# Task to complete
Where the line with "(execStationGoOperate_evolving s tag n).takes" appears below, start writing out lines exactly, and finish with the line with "classValues : t.classValues = s.classValues", which is included; write out nothing else.

=== Dataset extract ===

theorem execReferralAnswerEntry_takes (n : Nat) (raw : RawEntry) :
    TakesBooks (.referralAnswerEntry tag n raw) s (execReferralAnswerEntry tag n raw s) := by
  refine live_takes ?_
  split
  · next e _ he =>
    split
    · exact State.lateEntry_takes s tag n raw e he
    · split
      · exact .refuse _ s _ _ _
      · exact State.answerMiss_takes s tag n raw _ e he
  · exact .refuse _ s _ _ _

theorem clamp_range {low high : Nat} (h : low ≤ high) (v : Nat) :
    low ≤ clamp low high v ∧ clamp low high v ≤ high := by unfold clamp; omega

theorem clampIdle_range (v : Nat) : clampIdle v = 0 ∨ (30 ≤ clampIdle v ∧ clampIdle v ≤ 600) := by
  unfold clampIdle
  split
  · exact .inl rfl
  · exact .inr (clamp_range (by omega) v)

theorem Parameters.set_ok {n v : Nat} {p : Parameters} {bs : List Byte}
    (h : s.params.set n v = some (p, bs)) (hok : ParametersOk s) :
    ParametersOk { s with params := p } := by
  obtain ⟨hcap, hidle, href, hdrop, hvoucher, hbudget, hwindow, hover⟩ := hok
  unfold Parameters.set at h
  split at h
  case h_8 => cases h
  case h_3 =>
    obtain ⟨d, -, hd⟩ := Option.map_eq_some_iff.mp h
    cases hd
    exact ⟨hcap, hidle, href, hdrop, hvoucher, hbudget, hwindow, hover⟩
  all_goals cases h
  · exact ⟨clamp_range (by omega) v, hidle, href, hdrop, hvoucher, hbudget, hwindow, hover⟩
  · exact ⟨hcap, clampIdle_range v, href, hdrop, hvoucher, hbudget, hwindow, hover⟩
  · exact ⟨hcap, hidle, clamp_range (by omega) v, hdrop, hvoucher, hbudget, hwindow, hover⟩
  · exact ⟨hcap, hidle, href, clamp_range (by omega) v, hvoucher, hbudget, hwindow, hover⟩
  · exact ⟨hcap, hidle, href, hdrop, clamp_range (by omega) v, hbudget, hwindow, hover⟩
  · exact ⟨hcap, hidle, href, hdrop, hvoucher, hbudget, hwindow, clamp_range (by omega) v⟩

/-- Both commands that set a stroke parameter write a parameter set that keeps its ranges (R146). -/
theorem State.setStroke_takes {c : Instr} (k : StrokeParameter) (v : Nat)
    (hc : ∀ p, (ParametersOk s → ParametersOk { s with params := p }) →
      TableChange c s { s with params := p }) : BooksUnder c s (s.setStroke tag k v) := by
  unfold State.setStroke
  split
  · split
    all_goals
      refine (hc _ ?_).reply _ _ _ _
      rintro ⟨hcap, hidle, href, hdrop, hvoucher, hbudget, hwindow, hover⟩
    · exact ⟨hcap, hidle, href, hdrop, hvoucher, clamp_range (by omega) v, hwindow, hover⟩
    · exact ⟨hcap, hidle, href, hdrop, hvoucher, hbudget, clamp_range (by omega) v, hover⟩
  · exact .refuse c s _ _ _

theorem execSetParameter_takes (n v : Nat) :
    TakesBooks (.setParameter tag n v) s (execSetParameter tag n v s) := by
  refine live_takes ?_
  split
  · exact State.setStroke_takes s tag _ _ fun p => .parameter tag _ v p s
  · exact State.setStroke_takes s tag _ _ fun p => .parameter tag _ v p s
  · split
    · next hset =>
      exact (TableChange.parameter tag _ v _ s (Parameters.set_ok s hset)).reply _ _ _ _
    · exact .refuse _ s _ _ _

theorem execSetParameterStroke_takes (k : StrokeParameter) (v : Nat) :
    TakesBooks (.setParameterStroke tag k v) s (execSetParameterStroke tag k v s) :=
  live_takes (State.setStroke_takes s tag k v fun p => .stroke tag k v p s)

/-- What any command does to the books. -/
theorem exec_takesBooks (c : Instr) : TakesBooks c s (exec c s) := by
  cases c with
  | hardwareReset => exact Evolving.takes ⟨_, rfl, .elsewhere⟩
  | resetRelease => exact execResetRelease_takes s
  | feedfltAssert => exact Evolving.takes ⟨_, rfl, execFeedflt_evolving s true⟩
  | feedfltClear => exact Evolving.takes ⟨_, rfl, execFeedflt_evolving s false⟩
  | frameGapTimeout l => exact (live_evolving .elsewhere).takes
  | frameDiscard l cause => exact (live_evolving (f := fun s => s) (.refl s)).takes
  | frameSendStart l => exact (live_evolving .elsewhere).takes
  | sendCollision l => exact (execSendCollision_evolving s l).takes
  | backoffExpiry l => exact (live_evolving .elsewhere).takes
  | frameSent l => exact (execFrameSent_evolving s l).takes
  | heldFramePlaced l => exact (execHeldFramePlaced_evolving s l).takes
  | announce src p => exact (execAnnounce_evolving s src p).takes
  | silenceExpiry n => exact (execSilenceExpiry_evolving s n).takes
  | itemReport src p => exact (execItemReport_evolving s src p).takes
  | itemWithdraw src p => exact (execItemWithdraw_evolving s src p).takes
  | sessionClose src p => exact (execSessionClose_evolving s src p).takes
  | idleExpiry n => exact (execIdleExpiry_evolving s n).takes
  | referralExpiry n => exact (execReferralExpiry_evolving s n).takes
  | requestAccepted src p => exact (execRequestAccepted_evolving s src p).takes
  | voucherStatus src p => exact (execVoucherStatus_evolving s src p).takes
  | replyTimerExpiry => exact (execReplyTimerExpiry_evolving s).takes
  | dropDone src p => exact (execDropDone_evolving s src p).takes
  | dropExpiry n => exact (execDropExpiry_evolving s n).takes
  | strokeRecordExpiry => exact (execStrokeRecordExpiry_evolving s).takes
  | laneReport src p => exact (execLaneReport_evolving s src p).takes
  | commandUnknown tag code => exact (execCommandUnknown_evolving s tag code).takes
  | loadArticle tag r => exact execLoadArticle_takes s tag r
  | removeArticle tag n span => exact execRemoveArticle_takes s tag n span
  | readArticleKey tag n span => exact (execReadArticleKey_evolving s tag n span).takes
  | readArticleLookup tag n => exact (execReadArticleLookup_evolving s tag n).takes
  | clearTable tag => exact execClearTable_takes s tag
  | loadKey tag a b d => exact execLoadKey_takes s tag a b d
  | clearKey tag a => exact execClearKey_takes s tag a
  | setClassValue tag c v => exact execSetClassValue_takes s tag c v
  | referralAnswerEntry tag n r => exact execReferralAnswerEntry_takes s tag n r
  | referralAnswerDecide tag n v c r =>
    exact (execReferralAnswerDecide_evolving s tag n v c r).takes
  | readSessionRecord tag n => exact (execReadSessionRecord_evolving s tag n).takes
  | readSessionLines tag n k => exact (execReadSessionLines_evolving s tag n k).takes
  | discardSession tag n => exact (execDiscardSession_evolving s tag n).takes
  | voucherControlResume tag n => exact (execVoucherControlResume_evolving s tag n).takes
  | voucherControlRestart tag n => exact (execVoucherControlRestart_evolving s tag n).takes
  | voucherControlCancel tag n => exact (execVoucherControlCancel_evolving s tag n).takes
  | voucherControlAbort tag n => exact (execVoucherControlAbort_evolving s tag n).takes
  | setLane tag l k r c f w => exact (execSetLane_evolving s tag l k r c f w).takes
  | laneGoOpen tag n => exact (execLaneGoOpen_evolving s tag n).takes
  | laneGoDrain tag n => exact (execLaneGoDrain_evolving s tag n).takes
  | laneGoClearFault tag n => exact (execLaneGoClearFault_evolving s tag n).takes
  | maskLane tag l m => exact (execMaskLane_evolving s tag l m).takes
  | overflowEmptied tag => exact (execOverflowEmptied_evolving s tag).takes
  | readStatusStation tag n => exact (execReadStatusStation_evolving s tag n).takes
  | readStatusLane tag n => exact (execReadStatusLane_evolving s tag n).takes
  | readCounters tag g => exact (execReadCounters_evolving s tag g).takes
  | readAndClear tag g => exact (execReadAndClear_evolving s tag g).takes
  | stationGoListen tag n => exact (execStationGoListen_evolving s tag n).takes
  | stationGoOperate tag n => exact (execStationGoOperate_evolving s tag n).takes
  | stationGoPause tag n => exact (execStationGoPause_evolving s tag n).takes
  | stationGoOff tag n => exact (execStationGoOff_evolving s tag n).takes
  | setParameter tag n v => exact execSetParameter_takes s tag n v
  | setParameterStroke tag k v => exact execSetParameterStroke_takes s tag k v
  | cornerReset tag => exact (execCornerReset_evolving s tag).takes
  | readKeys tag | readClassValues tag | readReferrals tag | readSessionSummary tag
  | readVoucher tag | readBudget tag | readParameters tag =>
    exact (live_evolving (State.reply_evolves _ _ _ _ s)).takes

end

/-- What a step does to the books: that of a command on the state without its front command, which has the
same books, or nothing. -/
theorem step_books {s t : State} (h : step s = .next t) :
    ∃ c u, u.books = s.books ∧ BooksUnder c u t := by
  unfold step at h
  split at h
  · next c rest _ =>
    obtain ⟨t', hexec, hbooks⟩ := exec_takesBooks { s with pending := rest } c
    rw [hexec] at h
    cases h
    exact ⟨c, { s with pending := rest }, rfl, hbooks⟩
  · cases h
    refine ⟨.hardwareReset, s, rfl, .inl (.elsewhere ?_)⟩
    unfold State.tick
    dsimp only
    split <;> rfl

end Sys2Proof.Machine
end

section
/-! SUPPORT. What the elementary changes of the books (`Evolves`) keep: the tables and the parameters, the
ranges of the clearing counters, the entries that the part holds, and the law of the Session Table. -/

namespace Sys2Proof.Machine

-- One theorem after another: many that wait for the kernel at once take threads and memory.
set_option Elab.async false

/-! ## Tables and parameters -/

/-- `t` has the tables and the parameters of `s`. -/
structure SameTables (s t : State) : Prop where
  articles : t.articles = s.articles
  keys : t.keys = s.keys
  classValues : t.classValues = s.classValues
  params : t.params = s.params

===

# Result for this exercise
  | stationGoOperate tag n => exact (execStationGoOperate_evolving s tag n).takes
  | stationGoPause tag n => exact (execStationGoPause_evolving s tag n).takes
  | stationGoOff tag n => exact (execStationGoOff_evolving s tag n).takes
  | setParameter tag n v => exact execSetParameter_takes s tag n v
  | setParameterStroke tag k v => exact execSetParameterStroke_takes s tag k v
  | cornerReset tag => exact (execCornerReset_evolving s tag).takes
  | readKeys tag | readClassValues tag | readReferrals tag | readSessionSummary tag
  | readVoucher tag | readBudget tag | readParameters tag =>
    exact (live_evolving (State.reply_evolves _ _ _ _ s)).takes

end

/-- What a step does to the books: that of a command on the state without its front command, which has the
same books, or nothing. -/
theorem step_books {s t : State} (h : step s = .next t) :
    ∃ c u, u.books = s.books ∧ BooksUnder c u t := by
  unfold step at h
  split at h
  · next c rest _ =>
    obtain ⟨t', hexec, hbooks⟩ := exec_takesBooks { s with pending := rest } c
    rw [hexec] at h
    cases h
    exact ⟨c, { s with pending := rest }, rfl, hbooks⟩
  · cases h
    refine ⟨.hardwareReset, s, rfl, .inl (.elsewhere ?_)⟩
    unfold State.tick
    dsimp only
    split <;> rfl

end Sys2Proof.Machine
end

section
/-! SUPPORT. What the elementary changes of the books (`Evolves`) keep: the tables and the parameters, the
ranges of the clearing counters, the entries that the part holds, and the law of the Session Table. -/

namespace Sys2Proof.Machine

-- One theorem after another: many that wait for the kernel at once take threads and memory.
set_option Elab.async false

/-! ## Tables and parameters -/

/-- `t` has the tables and the parameters of `s`. -/
structure SameTables (s t : State) : Prop where
  articles : t.articles = s.articles
  keys : t.keys = s.keys
  classValues : t.classValues = s.classValues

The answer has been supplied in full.